Problem
Reproduce the listing verbatim.

----

/-- The words of class R codes 0x6E and 0x6F decode to idot4 with vector and scalar b; in each enabled lane the instruction writes the low 32 bits of d plus the sum over i from 0 to 3 of the products of the sign-extended bytes i of a and b, and FLAGS does not change. -/
def Obligations.IntegerDotProduct : Prop :=
  ∀ (d a b : BitVec 7),
    (let w := 1 + 0x6E * 8 + d.toNat * 2048 + a.toNat * 262144 + b.toNat * 33554432
     decode (w % 65536) (w / 65536) = .ok (.idot4 d a b)) ∧
    (let w := 1 + 0x6F * 8 + d.toNat * 2048 + a.toNat * 262144 + b.toNat * 33554432
     decode (w % 65536) (w / 65536) = .ok (.idot4S d a b)) ∧
    Gives (.idot4 d a b) (fun p => p.putV d.toNat fun l => BitVec.ofInt 32 ((p.v d.toNat l).toInt +
      ((p.v a.toNat l).extractLsb' 0 8).toInt * ((p.v b.toNat l).extractLsb' 0 8).toInt +
      ((p.v a.toNat l).extractLsb' 8 8).toInt * ((p.v b.toNat l).extractLsb' 8 8).toInt +
      ((p.v a.toNat l).extractLsb' 16 8).toInt * ((p.v b.toNat l).extractLsb' 16 8).toInt +
      ((p.v a.toNat l).extractLsb' 24 8).toInt * ((p.v b.toNat l).extractLsb' 24 8).toInt)) ∧
    Gives (.idot4S d a b) (fun p => p.putV d.toNat fun l => BitVec.ofInt 32 ((p.v d.toNat l).toInt +
      ((p.v a.toNat l).extractLsb' 0 8).toInt * ((p.x b.toNat).extractLsb' 0 8).toInt +
      ((p.v a.toNat l).extractLsb' 8 8).toInt * ((p.x b.toNat).extractLsb' 8 8).toInt +
      ((p.v a.toNat l).extractLsb' 16 8).toInt * ((p.x b.toNat).extractLsb' 16 8).toInt +
      ((p.v a.toNat l).extractLsb' 24 8).toInt * ((p.x b.toNat).extractLsb' 24 8).toInt)) ∧
    Framed always (.idot4 d a b) [d.toNat] [] [] inEnabled ∧ Framed always (.idot4S d a b) [d.toNat] [] [] inEnabled

/-- In each enabled lane prmt, with a vector or a scalar b, writes a word whose byte i is 0 when bit 2 of nibble i of b is set, else the sign fill of the byte of a that bits 1:0 name when bit 3 is set, else that byte; bits 31:16 of b do not matter; and the example of the rule holds. -/
def Obligations.PermuteBytes : Prop :=
  (∀ (d a b : BitVec 7),
    Gives (.prmt d a b) (fun p => p.putV d.toNat fun l => permute (p.v a.toNat l) (p.v b.toNat l)) ∧
    Gives (.prmtS d a b) (fun p => p.putV d.toNat fun l => permute (p.v a.toNat l) (p.lowWord b))) ∧
  (∀ (x y : Word) (i : Nat), i < 4 →
    let n := y.toNat / 16 ^ i % 16
    let k := x.toNat / 256 ^ (n % 4) % 256
    (permute x y).toNat / 256 ^ i % 256 =
      if n / 4 % 2 = 1 then 0 else if n / 8 = 1 then (if 128 ≤ k then 255 else 0) else k) ∧
  (∀ x y z : Word, y.toNat % 65536 = z.toNat % 65536 → permute x y = permute x z) ∧
  permute 0x88442211 0x8123 = 0x00224488

/-- Code 0x7F with B = 0 decodes to match.any, which writes in each enabled lane the mask of the enabled lanes whose a equals its own; with B = 1 to match.first, which writes the lowest such lane number; and with B from 2 to 127 to no instruction but a reserved one, whose issue takes 0x41 where its form passes. That a fault of the whole group names the lanes that guards enable is the model's reading (log 19, DEDUCED). -/
def Obligations.MatchInstructions : Prop :=
  (∀ (d a : BitVec 7),
    (let w := 1 + 0x7F * 8 + d.toNat * 2048 + a.toNat * 262144
     decode (w % 65536) (w / 65536) = .ok (.matchAny d a)) ∧
    (let w := 1 + 0x7F * 8 + d.toNat * 2048 + a.toNat * 262144 + 33554432
     decode (w % 65536) (w / 65536) = .ok (.matchFirst d a)) ∧
    (∀ b : BitVec 7, 2 ≤ b.toNat → let w := 1 + 0x7F * 8 + d.toNat * 2048 + a.toNat * 262144 + b.toNat * 33554432
     ∃ i, decode (w % 65536) (w / 65536) = .reserved i ∧ ∀ s, checkForm s (traitsOf i) = none →
      issueReserved (traitsOf i) s = endSequence (takeFault s { cause := 0x41, lanes := enabledLanes s.sq (windowsFor s.sq) })) ∧
    (∀ s, Issues (.matchAny d a) s → ∃ t, exec (.matchAny d a) s = .next t ∧ ∀ l, l < 32 →
      (begun s).sq.cur.enabled.getLsbD l = true → ∀ m, m < 32 → ((t.v d.toNat l).getLsbD m = true ↔
        (begun s).sq.cur.enabled.getLsbD m = true ∧ s.v a.toNat m = s.v a.toNat l)) ∧
    (∀ s, Issues (.matchFirst d a) s → ∃ t, exec (.matchFirst d a) s = .next t ∧ ∀ l, l < 32 →
      (begun s).sq.cur.enabled.getLsbD l = true → ∃ m, m < 32 ∧ t.v d.toNat l = BitVec.ofNat 32 m ∧
        (begun s).sq.cur.enabled.getLsbD m = true ∧ s.v a.toNat m = s.v a.toNat l ∧
        ∀ k, k < m → (begun s).sq.cur.enabled.getLsbD k = true → s.v a.toNat k ≠ s.v a.toNat l))

/-- Bytes stored weakly in one sector of a core's L1 are what a weak load of those bytes by the same core gives, and no cell of memory, code or poisoned sector changes by the store (R93). -/
def Obligations.WeakStoreReadsBack : Prop :=
  ∀ (s : State) (core ctx va a : Nat) (bs : List Byte), 0 < bs.length → a % 64 + bs.length ≤ 64 →
    (l1Find s core a).isSome = true ∨ (l1SetLines s core a).length < l1Ways (l1Core s core a) →
    (l1Load (l1Store s core ctx va a bs) core ctx a bs.length).2.1 = bs ∧
    (l1Store s core ctx va a bs).mem = s.mem ∧ (l1Store s core ctx va a bs).poison = s.poison ∧
    (l1Store s core ctx va a bs).codes = s.codes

----

Response to this task
/-- The words of class R codes 0x6E and 0x6F decode to idot4 with vector and scalar b; in each enabled lane the instruction writes the low 32 bits of d plus the sum over i from 0 to 3 of the products of the sign-extended bytes i of a and b, and FLAGS does not change. -/
def Obligations.IntegerDotProduct : Prop :=
  ∀ (d a b : BitVec 7),
    (let w := 1 + 0x6E * 8 + d.toNat * 2048 + a.toNat * 262144 + b.toNat * 33554432
     decode (w % 65536) (w / 65536) = .ok (.idot4 d a b)) ∧
    (let w := 1 + 0x6F * 8 + d.toNat * 2048 + a.toNat * 262144 + b.toNat * 33554432
     decode (w % 65536) (w / 65536) = .ok (.idot4S d a b)) ∧
    Gives (.idot4 d a b) (fun p => p.putV d.toNat fun l => BitVec.ofInt 32 ((p.v d.toNat l).toInt +
      ((p.v a.toNat l).extractLsb' 0 8).toInt * ((p.v b.toNat l).extractLsb' 0 8).toInt +
      ((p.v a.toNat l).extractLsb' 8 8).toInt * ((p.v b.toNat l).extractLsb' 8 8).toInt +
      ((p.v a.toNat l).extractLsb' 16 8).toInt * ((p.v b.toNat l).extractLsb' 16 8).toInt +
      ((p.v a.toNat l).extractLsb' 24 8).toInt * ((p.v b.toNat l).extractLsb' 24 8).toInt)) ∧
    Gives (.idot4S d a b) (fun p => p.putV d.toNat fun l => BitVec.ofInt 32 ((p.v d.toNat l).toInt +
      ((p.v a.toNat l).extractLsb' 0 8).toInt * ((p.x b.toNat).extractLsb' 0 8).toInt +
      ((p.v a.toNat l).extractLsb' 8 8).toInt * ((p.x b.toNat).extractLsb' 8 8).toInt +
      ((p.v a.toNat l).extractLsb' 16 8).toInt * ((p.x b.toNat).extractLsb' 16 8).toInt +
      ((p.v a.toNat l).extractLsb' 24 8).toInt * ((p.x b.toNat).extractLsb' 24 8).toInt)) ∧
    Framed always (.idot4 d a b) [d.toNat] [] [] inEnabled ∧ Framed always (.idot4S d a b) [d.toNat] [] [] inEnabled

/-- In each enabled lane prmt, with a vector or a scalar b, writes a word whose byte i is 0 when bit 2 of nibble i of b is set, else the sign fill of the byte of a that bits 1:0 name when bit 3 is set, else that byte; bits 31:16 of b do not matter; and the example of the rule holds. -/
def Obligations.PermuteBytes : Prop :=
  (∀ (d a b : BitVec 7),
    Gives (.prmt d a b) (fun p => p.putV d.toNat fun l => permute (p.v a.toNat l) (p.v b.toNat l)) ∧
    Gives (.prmtS d a b) (fun p => p.putV d.toNat fun l => permute (p.v a.toNat l) (p.lowWord b))) ∧
  (∀ (x y : Word) (i : Nat), i < 4 →
    let n := y.toNat / 16 ^ i % 16
    let k := x.toNat / 256 ^ (n % 4) % 256
    (permute x y).toNat / 256 ^ i % 256 =
      if n / 4 % 2 = 1 then 0 else if n / 8 = 1 then (if 128 ≤ k then 255 else 0) else k) ∧
  (∀ x y z : Word, y.toNat % 65536 = z.toNat % 65536 → permute x y = permute x z) ∧
  permute 0x88442211 0x8123 = 0x00224488

/-- Code 0x7F with B = 0 decodes to match.any, which writes in each enabled lane the mask of the enabled lanes whose a equals its own; with B = 1 to match.first, which writes the lowest such lane number; and with B from 2 to 127 to no instruction but a reserved one, whose issue takes 0x41 where its form passes. That a fault of the whole group names the lanes that guards enable is the model's reading (log 19, DEDUCED). -/
def Obligations.MatchInstructions : Prop :=
  (∀ (d a : BitVec 7),
    (let w := 1 + 0x7F * 8 + d.toNat * 2048 + a.toNat * 262144
     decode (w % 65536) (w / 65536) = .ok (.matchAny d a)) ∧
    (let w := 1 + 0x7F * 8 + d.toNat * 2048 + a.toNat * 262144 + 33554432
     decode (w % 65536) (w / 65536) = .ok (.matchFirst d a)) ∧
    (∀ b : BitVec 7, 2 ≤ b.toNat → let w := 1 + 0x7F * 8 + d.toNat * 2048 + a.toNat * 262144 + b.toNat * 33554432
     ∃ i, decode (w % 65536) (w / 65536) = .reserved i ∧ ∀ s, checkForm s (traitsOf i) = none →
      issueReserved (traitsOf i) s = endSequence (takeFault s { cause := 0x41, lanes := enabledLanes s.sq (windowsFor s.sq) })) ∧
    (∀ s, Issues (.matchAny d a) s → ∃ t, exec (.matchAny d a) s = .next t ∧ ∀ l, l < 32 →
      (begun s).sq.cur.enabled.getLsbD l = true → ∀ m, m < 32 → ((t.v d.toNat l).getLsbD m = true ↔
        (begun s).sq.cur.enabled.getLsbD m = true ∧ s.v a.toNat m = s.v a.toNat l)) ∧
    (∀ s, Issues (.matchFirst d a) s → ∃ t, exec (.matchFirst d a) s = .next t ∧ ∀ l, l < 32 →
      (begun s).sq.cur.enabled.getLsbD l = true → ∃ m, m < 32 ∧ t.v d.toNat l = BitVec.ofNat 32 m ∧
        (begun s).sq.cur.enabled.getLsbD m = true ∧ s.v a.toNat m = s.v a.toNat l ∧
        ∀ k, k < m → (begun s).sq.cur.enabled.getLsbD k = true → s.v a.toNat k ≠ s.v a.toNat l))

/-- Bytes stored weakly in one sector of a core's L1 are what a weak load of those bytes by the same core gives, and no cell of memory, code or poisoned sector changes by the store (R93). -/
def Obligations.WeakStoreReadsBack : Prop :=
  ∀ (s : State) (core ctx va a : Nat) (bs : List Byte), 0 < bs.length → a % 64 + bs.length ≤ 64 →
    (l1Find s core a).isSome = true ∨ (l1SetLines s core a).length < l1Ways (l1Core s core a) →
    (l1Load (l1Store s core ctx va a bs) core ctx a bs.length).2.1 = bs ∧
    (l1Store s core ctx va a bs).mem = s.mem ∧ (l1Store s core ctx va a bs).poison = s.poison ∧
    (l1Store s core ctx va a bs).codes = s.codes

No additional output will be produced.